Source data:
-- ==== Sys2Proof/Machine/Issue.lean ====
section
/-! DEFINITION. Issuing a packet: decode of the slot, the check of the whole packet before anything commits (R73), and the
slots of a chain in one step (R65). -/
namespace Sys2Proof.Machine

/-- Runs the word at the current slot: the meaning of its instruction, or the trap that R83 gives the word. -/
def State.runSlot (s : State) : Out :=
  let w := s.codeWord s.curTeam (s.onCur (fun _ st => st.pc))
  if !streamWord s.inLane w then .next (s.trap .illegalOpcode)
  else match decodeWord w with
    | .ok i => exec i s
    | .illegalOpcode => .next (s.trap .illegalOpcode)
    | .illegalOperand => .next (s.trap .illegalOperand)

/-- Whether the current slot is chained to the slot before it in the packet being issued (R65). -/
def State.chained (s : State) : Bool :=
  let pc := s.onCur (fun _ st => st.pc)
  let entry := s.onCur (fun _ st => match st.pkt with | some k => k.entry | none => 0)
  let cw := s.onCur (fun _ st => match st.pkt with | some k => k.cw | none => 0)
  pc / 4 % 4 > 1 && pc != entry && !(pc / 4 % 4 == 3 && flag1 cw 0) && chainBit (s.codeWord s.curTeam (pc - 4))

/-- Whether the current slot has C = 1 (R64). -/
def State.chains (s : State) : Bool := chainBit (s.codeWord s.curTeam (s.onCur (fun _ st => st.pc)))

/-! ## A chain (R65) -/

/-- What of a team a member of a chain reads that another member may write: sr.lrbase, the tile shapes, and ALLOW and CLASS of
the windows. -/
def Team.sourcesFrom (x y : Team) : Team :=
  { x with
    lrbase := y.lrbase
    tsh := y.tsh
    wins := (List.range x.wins.length).map (fun i =>
      let a := x.wins.getD i Window.blank
      let b := y.wins.getD i Window.blank
      { a with allow := b.allow, cls := b.cls }) }

/-- A group with the blocks that it held before its chain, which a GROW.rel of the chain may have given up. -/
def Stream.regrown {w : Nat} (st pre : Stream w) : Stream w :=
  if pre.blocks ≤ st.blocks then st
  else { st with blocks := pre.blocks, regs := (pre.regs.filter (fun e => st.blocks ≤ e.1 / 8)).foldl (fun m e => Map.set m e.1 e.2) st.regs }

/-- A team as a member of the current chain sees it, from the team before the chain: what earlier members have written is not there
yet (R65). -/
def Team.asMember (x pre : Team) (q : Sel) : Team :=
  match q with
  | .ctl => x.sourcesFrom pre
  | .grp g =>
    let y := x.sourcesFrom pre
    if (pre.grp g).blocks ≤ (x.grp g).blocks then y else y.setGrp g ((x.grp g).regrown (pre.grp g))

/-- Runs a slot of a chain that began with the team `pre`: it reads what stood before the chain, and what an earlier member has
written of it stays (R65). -/
def State.runMember (pre : Team) (s : State) : Out :=
  let now := s.curT
  let seen := now.asMember pre s.curSel
  if seen = now then s.runSlot
  else match (s.setTeam s.curTeam seen).runSlot with
    | .next s1 =>
      let s2 := if s1.curT.sourcesFrom pre = s1.curT then s1.setTeam s1.curTeam (s1.curT.sourcesFrom now) else s1
      let given := s.onCur (fun _ st => st.blocks)
      .next (s2.modCur (fun _ st => if given < st.blocks then st.shrink (st.blocks - given) else st))
    | o => o
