-- ==== Sys2Proof/Machine/Core.lean ====
section
/-! DEFINITION. The machine as the host takes it. -/

def Sys2Proof.core : Host.Core :=
  { State := Sys2Proof.Machine.State, Fault := Sys2Proof.Machine.Fault, Refusal := Sys2Proof.Machine.Refusal,
    step := Sys2Proof.Machine.step, reset := Sys2Proof.Machine.State.reset }
end

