/-- R97, R195, R314: a stream arrives once at a point. An arrival before the last raises A by one; a stream that has arrived does
not count again; either way RVARRIVE goes on and RVWAIT puts the executing lanes into rv-wait at the point. The pending near stores
of a stream that arrives are published. -/
def Sys2Proof.Claims.RendezvousArrive : Prop :=
  ∀ (s : State) (k : BitVec 5), s.sound → k.toNat < 24 → s.ready { both with pauses := true } 0 → s.handling = false →
    let r := s.curT.rv k.toNat
    let again := r.who.contains s.curSel
    again = true ∨ (r.arrived + 1 < r.expect ∧ s.releasable .team = true) →
    let arrived (t : State) : Prop :=
      (again = false → s.publishes t allDies) ∧
      (again = true ∨ s.onCur (fun _ st => st.stores = []) → s.onlyTeam t) ∧
      (t.curT.rv k.toNat).expect = r.expect ∧ (t.curT.rv k.toNat).rolled = r.rolled ∧
      (t.curT.rv k.toNat).arrived = (if again then r.arrived else r.arrived + 1) ∧
      (t.curT.rv k.toNat).who = (if again then r.who else r.who ++ [s.curSel]) ∧
      ∀ j, j < 24 → j ≠ k.toNat → t.curT.rv j = s.curT.rv j
    (∃ t, exec (.rvarrive k) s = .next t ∧ arrived t ∧ (t.curT.rv k.toNat).waiters = r.waiters ∧
      s.rel t (fun _ st st' => st.moved { st' with view := st.view, stores := st.stores })) ∧
    (∃ t, exec (.rvwait false k) s = .next t ∧ arrived t ∧
      (∀ q, q ∈ (t.curT.rv k.toNat).waiters ↔ q ∈ r.waiters ∨ q = s.curSel) ∧
      s.rel t (fun _ st st' => ∀ l, l < st.n → st.ex.getLsbD l = true → st'.laneState l = .rvWait ∧
        st'.waits.getD l 0 = k.toNat ∧ st'.pcOf l = st.pc ∧ st'.goesOn.getD l 0 = nextSlot st.pc false))

/-- R97, R193, R314: an arrival that is the last completes its point: A is 0, E stands, nobody waits there; the stream goes on, as
do the waiters, after the chain of their RVWAIT. -/
def Sys2Proof.Claims.RendezvousComplete : Prop :=
  ∀ (s : State) (k : BitVec 5), s.sound → k.toNat < 24 → s.ready { both with pauses := true } 0 → s.handling = false →
    let r := s.curT.rv k.toNat
    r.who.contains s.curSel = false → r.arrived + 1 = r.expect → s.releasable .team = true →
    ∀ i ∈ [Instr.rvarrive k, Instr.rvwait false k, Instr.rvwait true k],
      ∃ t, exec i s = .next t ∧
        t.curT.rv k.toNat = { Rv.blank with expect := r.expect } ∧ (∀ j, j < 24 → j ≠ k.toNat → t.curT.rv j = s.curT.rv j) ∧
        s.rel t (fun _ st st' => ∀ l, l < st.n → st.ex.getLsbD l = true → st.laneState l = .ready →
          st'.laneState l = .ready ∧ st'.pcOf l = nextSlot st.pc st.litNext) ∧
        ∀ q ∈ r.waiters, q ≠ s.curSel → ∀ l, s.onStream s.curTeam q (fun _ st => l < st.n ∧ st.laneState l = .rvWait ∧ st.waits.getD l 0 = k.toNat) →
          t.onStream s.curTeam q (fun _ st => st.laneState l = .ready ∧
            st.pcOf l = s.onStream s.curTeam q (fun _ st => st.goesOn.getD l 0))

/-- R97, R195, R314: an arrival at a point that has all its arrivals traps RV_OVERFLOW, any arrival in a handler
ILLEGAL_CONVERGENCE; one whose release must wait is held. -/
def Sys2Proof.Claims.RendezvousStops : Prop :=
  ∀ (s : State) (k : BitVec 5), k.toNat < 24 → s.ready { both with pauses := true } 0 →
    let r := s.curT.rv k.toNat
    ∀ i ∈ [Instr.rvarrive k, Instr.rvwait false k, Instr.rvwait true k],
      (s.handling = true → exec i s = .next (s.trap .illegalConvergence)) ∧
      (s.handling = false → r.who.contains s.curSel = false → r.arrived = r.expect → exec i s = .next (s.trap .rvOverflow)) ∧
      (s.handling = false → r.who.contains s.curSel = false → r.arrived ≠ r.expect → s.releasable .team = false →
        exec i s = .next (s.holdSlot []))

/-- R59, R180, R199, R314: RVWAIT.spec of a control thread is RVWAIT; a group that RVWAIT would leave waiting asks for its checkpoint
where it may speculate and has not rolled back from this rendezvous, and else waits and NOSPEC rises. -/
def Sys2Proof.Claims.RendezvousSpeculate : Prop :=
  ∀ (s : State) (k : BitVec 5), k.toNat < 24 → s.ready { both with pauses := true } 0 →
    let r := s.curT.rv k.toNat
    (s.curSel = .ctl → exec (.rvwait true k) s = exec (.rvwait false k) s) ∧
    ∀ g t, s.curSel = .grp g → s.handling = false →
      r.who.contains s.curSel = true ∨ (r.arrived + 1 < r.expect ∧ s.releasable .team = true) →
      exec (.rvwait false k) s = .next t →
      let x := t.team s.curTeam
      exec (.rvwait true k) s = .next (t.setTeam s.curTeam
        (if t.maySpeculate s.curTeam g k.toNat = true ∧ (x.grp g).spec = none ∧ (x.rv k.toNat).rolled.contains (.grp g) = false then
          let st := x.grp g
          x.setGrp g { st with spec := some (wantedSpec k.toNat) }
         else { x with specCounts := setAt x.specCounts 3 (min (x.specCounts.getD 3 0 + 1) 0xFFFF) }))

/-- R180, R315: RVSTAT reads the four counts into a control register and, in its clearing form, clears them. -/
def Sys2Proof.Claims.SpeculationCounts : Prop :=
  ∀ (s : State) (d : Reg) (dst : Dst) (x : Bool), s.sound → dstOf false 0 d.toNat = some dst → s.ready ctlUse 0 →
    ∃ t, exec (.rvstat d x) s = .next t ∧ s.onlyTeam t ∧
      t.curT.specCounts = (if x then copies 4 0 else s.curT.specCounts) ∧
      s.rel t (fun w st st' => st.stepped st' ∧
        st.wrote st' (s.clkOf s.curTeam + 1) (writesOf (some dst) (fun _ => BitVec.ofNat w
          (s.curT.specCounts.getD 3 0 * 2 ^ 48 + s.curT.specCounts.getD 2 0 * 2 ^ 32 + s.curT.specCounts.getD 1 0 * 2 ^ 16 +
            s.curT.specCounts.getD 0 0))) st.ex)

/-- R97, R180, R199, R313 to R315: RVINIT, RVARRIVE, RVWAIT and RVSTAT. -/
def Obligations.RendezvousPoints : Prop :=
  Claims.RendezvousInit ∧ Claims.RendezvousArrive ∧ Claims.RendezvousComplete ∧ Claims.RendezvousStops ∧ Claims.RendezvousSpeculate ∧
  Claims.SpeculationCounts

/-- R131, R132, R195, R316: QPUSH puts the low 32 bits of A at the end of a queue that is not full, visible from the next cycle;
the other queues stay, and the pending near stores of the thread are published. At a full queue, or while something from before its
chain holds its release, it is held; what its own chain has started holds the entry instead, which is not visible before it is
complete (R65; the model's reading: log entry 4). -/
def Sys2Proof.Claims.QueuePush : Prop :=
  ∀ (s : State) (a : Reg) (k : BitVec 2), s.sound → s.ready { ctlUse with srcs := [a] } 0 →
    (8 ≤ (s.curT.queues.getD k.toNat []).length ∨ s.releasableTo .team = false → exec (.qpush a k) s = .next (s.holdSlot [])) ∧
    ((s.curT.queues.getD k.toNat []).length < 8 → s.releasableTo .team = true →
    ∃ t, exec (.qpush a k) s = .next t ∧ s.publishes t allDies ∧ (s.onCur (fun _ st => st.stores = []) → s.onlyTeam t) ∧
      s.rel t (fun _ st st' => st.moved { st' with view := st.view, stores := st.stores }) ∧
      (∃ e : QEntry, e.val = BitVec.ofNat 32 (s.ctlValue a) ∧ e.from_ = s.clkOf s.curTeam + 1 ∧
        e.after = (if s.releasable .team then none else some (s.onCur (fun _ st => st.accNext))) ∧
        ∀ j, j < 4 → t.curT.queues.getD j [] =
          if j = k.toNat then s.curT.queues.getD j [] ++ [e] else s.curT.queues.getD j []))

/-- R94, R190, R195, R196, R317: SIGSET sets its flag, to be seen from the next cycle, and publishes the pending near stores of its
stream; SIGWAIT of a flag that is seen set goes on, behind its stream's own scratchpad stores, and clears it in the consuming form
when no other waiter comes first; else it waits. -/
def Sys2Proof.Claims.SignalFlags : Prop :=
  ∀ (s : State) (k : BitVec 4), s.sound →
    let f := s.curT.sigs.getD k.toNat SigFlag.blank
    (s.ready { both with pauses := true } 0 → s.releasable .team = true →
      ∃ t, exec (.sigset k) s = .next t ∧ s.publishes t allDies ∧ (s.onCur (fun _ st => st.stores = []) → s.onlyTeam t) ∧
        s.rel t (fun _ st st' => st.moved { st' with view := st.view, stores := st.stores }) ∧
        (t.curT.sigs.getD k.toNat SigFlag.blank).from_ = (if f.set then f.from_ else s.clkOf s.curTeam + 1) ∧
        ∀ j, j < 16 → ((t.curT.sigs.getD j SigFlag.blank).set =
          (j == k.toNat || (s.curT.sigs.getD j SigFlag.blank).set))) ∧
    (∀ c : Bool, s.ready { both with pauses := true, mem := true } 0 →
      (f.set = true → f.from_ ≤ s.clkOf s.curTeam → (c = true → s.firstWaiter k.toNat f = true) →
        ∃ t, exec (.sigwait c k) s = .next t ∧ s.onlyTeam t ∧
          s.rel t (fun _ st st' => st.moved { st' with view := st.view, acqHeld := st.acqHeld } ∧ st'.acqHeld = st.bound.acqHeld) ∧
          ∀ j, j < 16 → (t.curT.sigs.getD j SigFlag.blank).set =
            ((s.curT.sigs.getD j SigFlag.blank).set && !(c && j == k.toNat))) ∧
      (f.set = false ∨ s.clkOf s.curTeam < f.from_ ∨ (c = true ∧ s.firstWaiter k.toNat f = false) →
        ∃ t, exec (.sigwait c k) s = .next t ∧ t.slotEnd = .held ∧ s.sameBytes t ∧
          ∀ j, j < 16 → (t.curT.sigs.getD j SigFlag.blank).set = (s.curT.sigs.getD j SigFlag.blank).set))

/-- R94, R131, R132, R190, R195, R196, R316, R317: QPUSH, SIGSET and SIGWAIT. -/
def Obligations.QueuesAndFlags : Prop := Claims.QueuePush ∧ Claims.SignalFlags

/-- R59, R318: a GROW whose request has been answered writes the answer to its predicate; GROW.rel gives up the highest n
blocks, whose registers then read 0, and writes true. -/
def Obligations.Grow : Prop :=
  ∀ (s : State) (p n : BitVec 6), s.sound → 1 ≤ p.toNat → p.toNat ≤ 31 → 1 ≤ n.toNat →
    s.ready { laneUse with pauses := true } 0 → s.growConverged = true →
    (∀ (m : Byte) (v : Bool), s.growPair = [m, if v then 1 else 0] →
      s.decides (.growReq p n) { laneUse with pauses := true } .S p.toNat s.executing 0 (fun _ _ _ _ => v)) ∧
    (n.toNat < s.blocks →
      ∃ t, exec (.growRel p n) s = .next t ∧ s.onlyTeam t ∧
        s.rel t (fun _ st st' => st'.blocks = st.blocks - n.toNat ∧
          (∀ r l, (r / 8 < st.blocks - n.toNat → st'.reg r l = st.reg r l) ∧ (st.blocks - n.toNat ≤ r / 8 → st'.reg r l = 0)) ∧
          ∀ l, l < st.n → st.ex.getLsbD l = true → (st'.settle (s.clkOf s.curTeam + 1) false).pred p.toNat l = true))
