/-! ## State.setGrid -/

@[simp] theorem setGrid_now (s : State) (k : Nat) (x : Grid) : (s.setGrid k x).now = s.now := rfl
@[simp] theorem setGrid_agenda (s : State) (k : Nat) (x : Grid) : (s.setGrid k x).agenda = s.agenda := rfl
@[simp] theorem setGrid_curTeam (s : State) (k : Nat) (x : Grid) : (s.setGrid k x).curTeam = s.curTeam := rfl
@[simp] theorem setGrid_curSel (s : State) (k : Nat) (x : Grid) : (s.setGrid k x).curSel = s.curSel := rfl
@[simp] theorem setGrid_slotEnd (s : State) (k : Nat) (x : Grid) : (s.setGrid k x).slotEnd = s.slotEnd := rfl
@[simp] theorem setGrid_freeCount (s : State) (k : Nat) (x : Grid) : (s.setGrid k x).freeCount = s.freeCount := rfl
@[simp] theorem setGrid_teams (s : State) (k : Nat) (x : Grid) : (s.setGrid k x).teams = s.teams := rfl
@[simp] theorem setGrid_grids (s : State) (k : Nat) (x : Grid) : (s.setGrid k x).grids = Map.set s.grids k x := rfl
@[simp] theorem setGrid_cores (s : State) (k : Nat) (x : Grid) : (s.setGrid k x).cores = s.cores := rfl
@[simp] theorem setGrid_pkgs (s : State) (k : Nat) (x : Grid) : (s.setGrid k x).pkgs = s.pkgs := rfl
@[simp] theorem setGrid_mods (s : State) (k : Nat) (x : Grid) : (s.setGrid k x).mods = s.mods := rfl
@[simp] theorem setGrid_links (s : State) (k : Nat) (x : Grid) : (s.setGrid k x).links = s.links := rfl
@[simp] theorem setGrid_lanes (s : State) (k : Nat) (x : Grid) : (s.setGrid k x).lanes = s.lanes := rfl
@[simp] theorem setGrid_xfers (s : State) (k : Nat) (x : Grid) : (s.setGrid k x).xfers = s.xfers := rfl
@[simp] theorem setGrid_fars (s : State) (k : Nat) (x : Grid) : (s.setGrid k x).fars = s.fars := rfl
@[simp] theorem setGrid_fences (s : State) (k : Nat) (x : Grid) : (s.setGrid k x).fences = s.fences := rfl
@[simp] theorem setGrid_nextTeam (s : State) (k : Nat) (x : Grid) : (s.setGrid k x).nextTeam = s.nextTeam := rfl
@[simp] theorem setGrid_nextGrid (s : State) (k : Nat) (x : Grid) : (s.setGrid k x).nextGrid = s.nextGrid := rfl
@[simp] theorem setGrid_nextXfer (s : State) (k : Nat) (x : Grid) : (s.setGrid k x).nextXfer = s.nextXfer := rfl
@[simp] theorem setGrid_nextFar (s : State) (k : Nat) (x : Grid) : (s.setGrid k x).nextFar = s.nextFar := rfl
@[simp] theorem setGrid_nextId (s : State) (k : Nat) (x : Grid) : (s.setGrid k x).nextId = s.nextId := rfl
@[simp] theorem setGrid_host (s : State) (k : Nat) (x : Grid) : (s.setGrid k x).host = s.host := rfl
@[simp] theorem setGrid_dma (s : State) (k : Nat) (x : Grid) : (s.setGrid k x).dma = s.dma := rfl
@[simp] theorem setGrid_msix (s : State) (k : Nat) (x : Grid) : (s.setGrid k x).msix = s.msix := rfl
@[simp] theorem setGrid_dark (s : State) (k : Nat) (x : Grid) : (s.setGrid k x).dark = s.dark := rfl
@[simp] theorem setGrid_hostRead (s : State) (k : Nat) (x : Grid) : (s.setGrid k x).hostRead = s.hostRead := rfl
@[simp] theorem setGrid_spdm (s : State) (k : Nat) (x : Grid) : (s.setGrid k x).spdm = s.spdm := rfl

### The task
The answer should consist of the lines from the first line of the entries through the line with "namespace Sys2Proof.Machine", copied exactly.

### Output for this task
-- ==== Sys2Proof/Machine/Issue.lean ====
section
/-! DEFINITION. Issuing a packet: decode of the slot, the check of the whole packet before anything commits (R73), and the
slots of a chain in one step (R65). -/
namespace Sys2Proof.Machine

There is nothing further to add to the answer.